◆ **Data**:

· · · · ·

-- ==== Sys2Proof/Machine/State.lean ====
section
/-! DEFINITION. The state of the part as plain data: one record for each block of 00_scope.md, the
frames, replies and reports the blocks exchange, and the state after power-on (`State.reset`). -/

namespace Sys2Proof.Machine

/-- A timer in ms: stopped, running with the time left, or expired until something restarts it. Time
passes only in steps on an empty queue (log 2). -/
inductive Timer where
  | stopped
  | running (left : Nat)
  | expired
  deriving DecidableEq, Repr

/-! ### Guidance unit -/

/-- R16 to R20. -/
inductive PosState where
  | unlocated | located | doubt | lost
  deriving DecidableEq, Repr

/-- The position estimate (R20). -/
structure Estimate where
  front : Nat
  frac : Nat
  lap : Half
  speed : Int
  rollback : Nat
  since : Nat
  lastMarker : Option Code
  lastCorrection : Int
  mismatch : Nat
  posState : PosState
  deriving DecidableEq, Repr

/-- The guide sample state (R14). -/
structure GuideReading where
  e : Int
  ePrev : Int
  weak : Nat
  strength : Nat
  edge : Bool
  deriving DecidableEq, Repr

/-- The steering fields (R28, R29). -/
structure Steering where
  delta : Int
  ff : Int
  fb : Int
  raw : Int
  saturated : Bool
  deriving DecidableEq, Repr

structure Guidance where
  path : List Segment
  markers : List Marker
  est : Estimate
  reading : GuideReading
  odo : Int
  timer : Timer
  steer : Steering
  gains : GainsReq
  deriving DecidableEq, Repr

/-! ### Fault unit -/

inductive FaultCode where
  | f01 | f02 | f03 | f04 | f05 | f06 | f07 | f08 | f09 | f10 | f11
  | f12 | f13 | f14 | f15 | f16 | f17 | f18 | f19 | f20 | f21
  deriving DecidableEq, Repr

/-- R184. -/
inductive FaultClass where
  | stop | hold | note
  deriving DecidableEq, Repr

/-- Why a check ended (R111). -/
inductive CheckCause where
  | none | rejected | module | occupancy | release | stop | motion
  deriving DecidableEq, Repr

/-- Why the position was lost (R185, F04). -/
inductive LostCause where
  | mismatch | gap
  deriving DecidableEq, Repr

/-- The detail of a raising (R185). -/
inductive FaultDetail where
  | none
  | strength (v : Nat)
  | positionLost (cause : LostCause) (marker : Option Code)
  | rollback (mm : Nat)
  | tracking (actual delta : Int)
  | driveCode (code : Byte)
  | sequence (seq : Byte)
  | zone (z : Nat)
  | link
  | seat (addr : Nat)
  | check (cause : CheckCause)
  | voiceClip (voice : Nat) (clip : Nat)
  | clipCrc (clip : Nat) (computed expected : Code)
  | marker (code : Code)
  | cue (id : Nat)
  deriving DecidableEq, Repr

/-- A fault table record (R184). -/
structure FaultRecord where
  active : Bool
  latched : Bool
  cls : FaultClass
  count : Nat
  detail : FaultDetail
  deriving DecidableEq, Repr

/-- The fault summary (R191). -/
structure FaultSummary where
  code : Option FaultCode
  multiple : Bool
  deriving DecidableEq, Repr

/-- The fault table: record of Fnn at index nn - 1. -/
structure FaultUnit where
  table : Vector FaultRecord 21
  deriving DecidableEq, Repr

/-! ### Motion unit -/

inductive MotionState where
  | parked | hold | run | creep | stopping | stopped | estop
  deriving DecidableEq, Repr

/-- R59. -/
inductive StopCause where
  | request
  | fault (code : FaultCode)
  deriving DecidableEq, Repr

/-- The stop record (R59). -/
structure StopRecord where
  first : StopCause
  left : MotionState
  front : Nat
  lap : Half
  speed : Nat
  further : Nat
  deriving DecidableEq, Repr

/-- The motion record (R47); `resumeRun` is the resume target RUN. -/
structure MotionRecord where
  state : MotionState
  resumeRun : Bool
  creepDist : Nat
  dispatchCount : Half
  stopRec : Option StopRecord
  paused : Bool
  estopIn : Bool
  deriving DecidableEq, Repr

/-- Which term set the speed target (R35). -/
inductive Setter where
  | none | segmentCap | lookAhead (segment : Nat) | holdPoint | stationStop | motionCap | driveCap
  deriving DecidableEq, Repr

/-- The speed fields (R35); `demand` is also v_prev. -/
structure SpeedRecord where
  demand : Nat
  target : Nat
  holdDist : Option Int
  setter : Setter
  deriving DecidableEq, Repr

/-- What is remembered of the last DEMAND sent (R39). -/
structure SentDemand where
  seq : Byte
  delta : Int
  enable : Bool
  answered : Bool
  deriving DecidableEq, Repr

/-- The drive link (R39 to R43); `frame` is what the drive port last carried. -/
structure DriveLink where
  seq : Byte
  last : Option SentDemand
  miss : Nat
  track : Nat
  actual : Int
  ready : Bool
  fault : Byte
  discards : Nat
  frame : Option (List Byte)
  deriving DecidableEq, Repr

structure Motion where
  record : MotionRecord
  speed : SpeedRecord
  drive : DriveLink
  still : Nat
  standstill : Bool
  /-- The station-stop arming flag with its lap (R36). -/
  armed : Option Half
  deriving DecidableEq, Repr

/-! ### Zone unit -/

/-- One zone of the zone map (R68). -/
structure ZoneInfo where
  zone : Nat
  entry : Nat
  exit : Nat
  ahead : Nat
  deriving DecidableEq, Repr

/-- R70. -/
inductive ResState where
  | requested | held | waiting | closed | releasing
  deriving DecidableEq, Repr

/-- The one timer of an entry, with the time left (R70). -/
inductive ResTimer where
  | stopped
  | claim (left : Nat)
  | release (left : Nat)
  | backoff (left : Nat)
  deriving DecidableEq, Repr

/-- A reservation table entry (R70). -/
structure Reservation where
  zone : Nat
  state : ResState
  tag : Byte
  deny : Nat
  resend : Nat
  timer : ResTimer
  outstanding : Bool
  failed : Bool
  sendDue : Bool
  deriving DecidableEq, Repr

/-- Mailbox frames (R85). -/
inductive MailFrame where
  | claim (zone : Nat) (tag : Byte)
  | release (zone : Nat) (tag : Byte)
  | returnRelease (zone : Nat) (tag : Byte)
  | vehicleReset
  deriving DecidableEq, Repr

/-- A waiting mailbox frame and the zone of the entry that put it, if one did. -/
structure Mail where
  owner : Option Nat
  frame : MailFrame
  deriving DecidableEq, Repr

/-- REVOKE-REFUSE reasons (R82). -/
inductive RefuseReason where
  | unknown | committed
  deriving DecidableEq, Repr

/-- The content of a SCENE CUE frame (R129); `sends` is 1 for the first frame of its cue and 2 for the
resend (R132), and is not sent. -/
structure SceneFrame where
  controller : Nat
  number : Nat
  cueId : Nat
  tag : Byte
  late : Bool
  ack : Bool
  sends : Nat
  deriving DecidableEq, Repr

/-- The content of a BEACON frame, the vehicle id among it, as all stood when it was built (R87). -/
structure BeaconFrame where
  vehicle : Nat
  front : Nat
  lap : Half
  speed : Int
  demand : Nat
  motion : MotionState
  posState : PosState
  held : List Nat
  deriving DecidableEq, Repr

/-- Long queue frames (R86). -/
inductive LongFrame where
  | scene (f : SceneFrame)
  | beacon (f : BeaconFrame)
  | revokeAccept (zone : Nat)
  | revokeRefuse (zone : Nat) (reason : RefuseReason)
  deriving DecidableEq, Repr

/-- A frame taken from a transmit queue (R88). -/
inductive WaysideOut where
  | mail (f : MailFrame)
  | long (f : LongFrame)
  deriving DecidableEq, Repr

/-- The frame the wayside transmitter is sending (R88) and the vehicle id it carries as its source
(R216). The id is held with the frame, since the transmitter finishes a frame across BEGIN CONFIG (R88)
and a COMMIT may then change the id. -/
structure WaysideSending where
  source : Nat
  frame : WaysideOut
  deriving DecidableEq, Repr

/-- R90. -/
inductive LinkState where
  | stopped | starting | up | lost
  deriving DecidableEq, Repr

/-- The hold point and the zone that set it (R81). -/
structure HoldPoint where
  pos : Nat
  zone : Nat
  deriving DecidableEq, Repr

/-- The five counts of the zone unit (R85, R86, R87, R89). -/
structure ZoneCounts where
  returnLost : Nat
  longDrops : Nat
  beaconSkips : Nat
  discards : Nat
  stale : Nat
  deriving DecidableEq, Repr

structure ZoneUnit where
  zmap : List ZoneInfo
  table : List Reservation
  tagCtr : Byte
  mailbox : List Mail
  long : List LongFrame
  sending : Option WaysideSending
  /-- The queue taken from last: true for the mailbox (R88). -/
  tookMailbox : Bool
  link : LinkState
  linkTimer : Timer
  /-- Time since the last valid frame, none before the first; it runs on while the link is stopped
  (R90). -/
  sinceFrame : Option Nat
  beaconTimer : Timer
  hold : Option HoldPoint
  counts : ZoneCounts
  deriving DecidableEq, Repr
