-- ==== Sys2Proof/Machine/Drive.lean ====
section
/-! DEFINITION. The motion unit's work on a position update: standstill, the ends of creep and of a
stop, the station stop, the speed demand, the DEMAND frame (R13, R30 to R41, R60, R63), and a FEEDBACK
(R40 to R43). -/

namespace Sys2Proof.Machine

/-! ### Standstill, creep and the station stop -/

/-- The still count and the standstill flag follow the measured speed (R13). -/
def updateStill (s : State) : State :=
  let n := if s.guide.est.speed.natAbs < 5 then bump Config.stillMax s.motion.still else 0
  s.setMotion { s.motion with still := n, standstill := decide (n = Config.stillMax) }

/-- The creep distance grows and the end of a creep is tested (R63). -/
def creepTest (u : PosUpdate) (s : State) : State :=
  if s.mstate = .creep then
    let d := min Config.creepMax (s.motion.record.creepDist + u.movement.natAbs)
    let s1 := s.setMotion { s.motion with record := { s.motion.record with creepDist := d } }
    match u.accepted with
    | some (code, corr) => creepEnd (.found code corr) (moveTo .hold s1)
    | none => if d = Config.creepMax then creepEnd (.limit d) (moveTo .hold s1) else s1
  else s

/-- STOPPING becomes STOPPED at standstill (R60). -/
def stoppedTest (s : State) : State :=
  if s.mstate = .stopping ∧ s.motion.standstill = true then enterStopped s else s

/-- The station stop is armed on the first update in RUN outside the load zone (R36). -/
def armingTest (s : State) : State :=
  if s.mstate = .run ∧ s.motion.armed = none ∧ s.inLoadZone = false then
    s.setMotion { s.motion with armed := some s.guide.est.lap }
  else s

/-- Whether a position lies in the arrival window (R38). -/
def inArrivalWindow (P front : Nat) : Bool :=
  decide (P ≤ front + Config.arrivalWindow) || decide (front ≤ Config.arrivalWindow)

/-- Station arrival: RUN becomes HOLD with resume target none (R38, R57). -/
def arrivalTest (s : State) : State :=
  if s.mstate = .run ∧ s.motion.armed.isSome ∧ s.motion.standstill = true ∧
      inArrivalWindow s.P s.guide.est.front = true then
    changeMotion .hold false (s.setMotion { s.motion with armed := none })
  else s

/-! ### The speed demand (R31 to R37) -/

/-- The station distance, while the station stop is armed (R37). -/
def State.stationDist (s : State) : Option Int :=
  s.motion.armed.map fun a =>
    if s.guide.est.lap = a then (s.P : Int) - s.guide.est.front
    else if s.guide.est.lap = a + 1 then -(s.guide.est.front : Int)
    else 0

/-- The hold distance D_h with the term that gives it; the hold point is named on equal distances. In
CREEP there is none (R33, R35). -/
def State.holdDistNow (s : State) : Option (Int × Setter) :=
  if s.mstate = .creep then none
  else
    match s.zone.hold.map (fun h => s.fromFront h.pos), s.stationDist with
    | some a, some b => if a ≤ b then some (a, .holdPoint) else some (b, .stationStop)
    | some a, none => some (a, .holdPoint)
    | none, some b => some (b, .stationStop)
    | none, none => none

/-- The speed from which the vehicle brakes, at deceleration a, to v over a distance (R32, R33). -/
def envelope (a v : Nat) (dist : Int) : Nat := isqrt (v * v + 2 * a * dist.toNat)

def insertDist (x : Int × SegAt) : List (Int × SegAt) → List (Int × SegAt)
  | [] => [x]
  | y :: ys => if x.1 ≤ y.1 then x :: y :: ys else y :: insertDist x ys

/-- The segments the look-ahead uses: at most 16 starts within the horizon, nearest first (R32). -/
def State.lookAhead (s : State) : List (Int × SegAt) :=
  if s.mstate = .creep then []
  else
    let ds : List (Int × SegAt) := (segments s.guide.path).map fun g => (s.fromFront g.start, g)
    ((ds.filter fun p => decide (0 < p.1) && decide (p.1 ≤ (s.lim.horizon : Int))).foldr insertDist []).take
      16

/-- The segment cap (R31). -/
def State.segmentCap (s : State) : Nat :=
  match s.frontSeg with
  | some g => g.seg.limit
  | none => 0

/-- The motion cap (R34). -/
def State.motionCap (s : State) : Option Nat :=
  match s.mstate with
  | .run => none
  | .creep => some s.lim.creepSpeed
  | _ => some 0

/-- The terms of the speed target in the order of R35, each with the setter it is shown as. -/
def State.speedTerms (s : State) : List (Nat × Setter) :=
  let a := s.lim.deceleration
  [(s.segmentCap, Setter.segmentCap)] ++
    s.lookAhead.map (fun p => (envelope a p.2.seg.limit p.1, Setter.lookAhead p.2.index)) ++
    (match s.holdDistNow with
      | some (d, w) => [(if d ≤ 0 then 0 else envelope a 0 d, w)]
      | none => []) ++
    (match s.motionCap with
      | some c => [(c, Setter.motionCap)]
      | none => []) ++
    (if s.motion.drive.ready then [] else [(0, Setter.driveCap)])

/-- The least term, the first of equal ones (R35); of equal look-ahead envelopes the nearer segment's
(log 22). -/
def leastTerm : Nat × Setter → List (Nat × Setter) → Nat × Setter
  | best, [] => best
  | best, t :: ts => leastTerm (if t.1 < best.1 then t else best) ts

/-- The speed demand stepped from the last one toward the target (R35). -/
def stepSpeed (v target up down : Nat) : Nat :=
  if v < target then v + min up (target - v) else v - min down (v - target)

/-- The step a falling demand takes (R35). -/
def State.downStep (s : State) : Nat :=
  match s.mstate with
  | .stopping | .stopped => s.lim.stopStep
  | _ => s.lim.brakeStep

/-- The speed demand of a guide sample arrival (R30, R35). -/
def speedDemand (s : State) : State :=
  if s.mstate.zeroSpeed then
    s.setMotion { s.motion with speed := { s.motion.speed with demand := 0 } }
  else
    let best := leastTerm (s.segmentCap, Setter.segmentCap) s.speedTerms
    let v := stepSpeed s.motion.speed.demand best.1 s.lim.accelStep s.downStep
    s.setMotion
      { s.motion with
        speed :=
          { demand := min v s.segmentCap, target := best.1, holdDist := s.holdDistNow.map (·.1),
            setter := best.2 } }

/-! ### The DEMAND frame (R39, R41) -/

/-- The drive enable of a state (R39, R47). -/
def MotionState.enable : MotionState → Bool
  | .parked | .estop => false
  | _ => true

/-- An unanswered previous DEMAND counts a miss; the fifth raises F08 (R41). -/
def missTest (s : State) : State :=
  match s.motion.drive.last with
  | some d =>
    if d.answered then s
    else
      let n := bump 5 s.motion.drive.miss
      let s1 := s.setMotion { s.motion with drive := { s.motion.drive with miss := n } }
      if n = 5 ∧ s.motion.drive.miss ≠ 5 then raiseFault .f08 (.sequence d.seq) s1 else s1
  | none => s

/-- The DEMAND frame is sent and remembered (R39). -/
def sendDemand (s : State) : State :=
  let d := s.motion.drive
  let en := s.mstate.enable
  let v := if s.mstate.zeroSpeed then 0 else s.motion.speed.demand
  s.setMotion
    { s.motion with
      drive :=
        { d with
          seq := d.seq + 1
          last := some { seq := d.seq, delta := s.guide.steer.delta, enable := en, answered := false }
          frame := some (demandBytes d.seq v s.guide.steer.delta en) } }

/-- What the motion unit does on a position update, in the order of R30; nothing on a set. -/
def motionUpdate (u : PosUpdate) (s : State) : State :=
  if u.isSet then s
  else
    sendDemand
      (missTest
        (speedDemand
          (evalPause (arrivalTest (armingTest (stoppedTest (creepTest u (updateStill s))))))))

/-! ### FEEDBACK (R40 to R43) -/

/-- The discard count grows (R40). -/
def discardFeedback (s : State) : State :=
  s.setMotion
    { s.motion with
      drive := { s.motion.drive with discards := bump 65535 s.motion.drive.discards } }

/-- The record of a matching FEEDBACK, and F07 (R42). F07's condition is the recorded fault code not
being 0, whatever a RESTART has made of the fault table (R188, R193; log 46). -/
def feedbackRecord (f : FeedbackFields) (s : State) : State :=
  let s1 :=
    s.setMotion
      { s.motion with
        drive := { s.motion.drive with actual := f.actual, ready := f.ready, fault := f.fault } }
  if f.fault = 0 then endCond .f07 s1
  else if s.motion.drive.fault ≠ 0 then s1
  else raiseFault .f07 (.driveCode f.fault) s1

/-- The tracking test of a matching FEEDBACK, and F06 (R43). -/
def trackingTest (f : FeedbackFields) (d : SentDemand) (s : State) : State :=
  let put (n : Nat) (s : State) : State :=
    s.setMotion { s.motion with drive := { s.motion.drive with track := n } }
  if d.enable = true ∧ f.ready = true ∧ s.lim.trackingLimit < (f.actual - d.delta).natAbs then
    let n := bump 10 s.motion.drive.track
    if n = 10 ∧ s.motion.drive.track ≠ 10 then raiseFault .f06 (.tracking f.actual d.delta) (put n s)
    else put n s
  else endCond .f06 (put 0 s)

/-- A matching FEEDBACK answers the last DEMAND (R40, R41). -/
def answerDemand (d : SentDemand) (s : State) : State :=
  endCond .f08
    (s.setMotion
      { s.motion with
        drive := { s.motion.drive with last := some { d with answered := true }, miss := 0 } })

/-- FEEDBACK (R40). -/
def execFeedback (frame : List Byte) (s : State) : Out :=
  match feedbackCheck frame, s.motion.drive.last with
  | some f, some d =>
    if f.seq = d.seq ∧ d.answered = false then
      .next (trackingTest f d (feedbackRecord f (answerDemand d s)))
    else .next (discardFeedback s)
  | _, _ => .next (discardFeedback s)

/-- The drive link is started (R46). -/
def startDrive (s : State) : State :=
  endConds [.f06, .f07, .f08]
    (s.setMotion
      { s.motion with
        drive :=
          { s.motion.drive with
            last := none, miss := 0, track := 0, actual := 0, ready := false, fault := 0 } })

end Sys2Proof.Machine
end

· · · · ·

◆ **What you have to do**:
Above are the entries. Copy exactly the part that opens with the line containing "(if s.motion.drive.ready then" and closes with the line containing "if n = 5 ∧ s.motion.drive.miss", and no more.

◆ **Completed exercise**:
    (if s.motion.drive.ready then [] else [(0, Setter.driveCap)])

/-- The least term, the first of equal ones (R35); of equal look-ahead envelopes the nearer segment's
(log 22). -/
def leastTerm : Nat × Setter → List (Nat × Setter) → Nat × Setter
  | best, [] => best
  | best, t :: ts => leastTerm (if t.1 < best.1 then t else best) ts

/-- The speed demand stepped from the last one toward the target (R35). -/
def stepSpeed (v target up down : Nat) : Nat :=
  if v < target then v + min up (target - v) else v - min down (v - target)

/-- The step a falling demand takes (R35). -/
def State.downStep (s : State) : Nat :=
  match s.mstate with
  | .stopping | .stopped => s.lim.stopStep
  | _ => s.lim.brakeStep

/-- The speed demand of a guide sample arrival (R30, R35). -/
def speedDemand (s : State) : State :=
  if s.mstate.zeroSpeed then
    s.setMotion { s.motion with speed := { s.motion.speed with demand := 0 } }
  else
    let best := leastTerm (s.segmentCap, Setter.segmentCap) s.speedTerms
    let v := stepSpeed s.motion.speed.demand best.1 s.lim.accelStep s.downStep
    s.setMotion
      { s.motion with
        speed :=
          { demand := min v s.segmentCap, target := best.1, holdDist := s.holdDistNow.map (·.1),
            setter := best.2 } }

/-! ### The DEMAND frame (R39, R41) -/

/-- The drive enable of a state (R39, R47). -/
def MotionState.enable : MotionState → Bool
  | .parked | .estop => false
  | _ => true

/-- An unanswered previous DEMAND counts a miss; the fifth raises F08 (R41). -/
def missTest (s : State) : State :=
  match s.motion.drive.last with
  | some d =>
    if d.answered then s
    else
      let n := bump 5 s.motion.drive.miss
      let s1 := s.setMotion { s.motion with drive := { s.motion.drive with miss := n } }
      if n = 5 ∧ s.motion.drive.miss ≠ 5 then raiseFault .f08 (.sequence d.seq) s1 else s1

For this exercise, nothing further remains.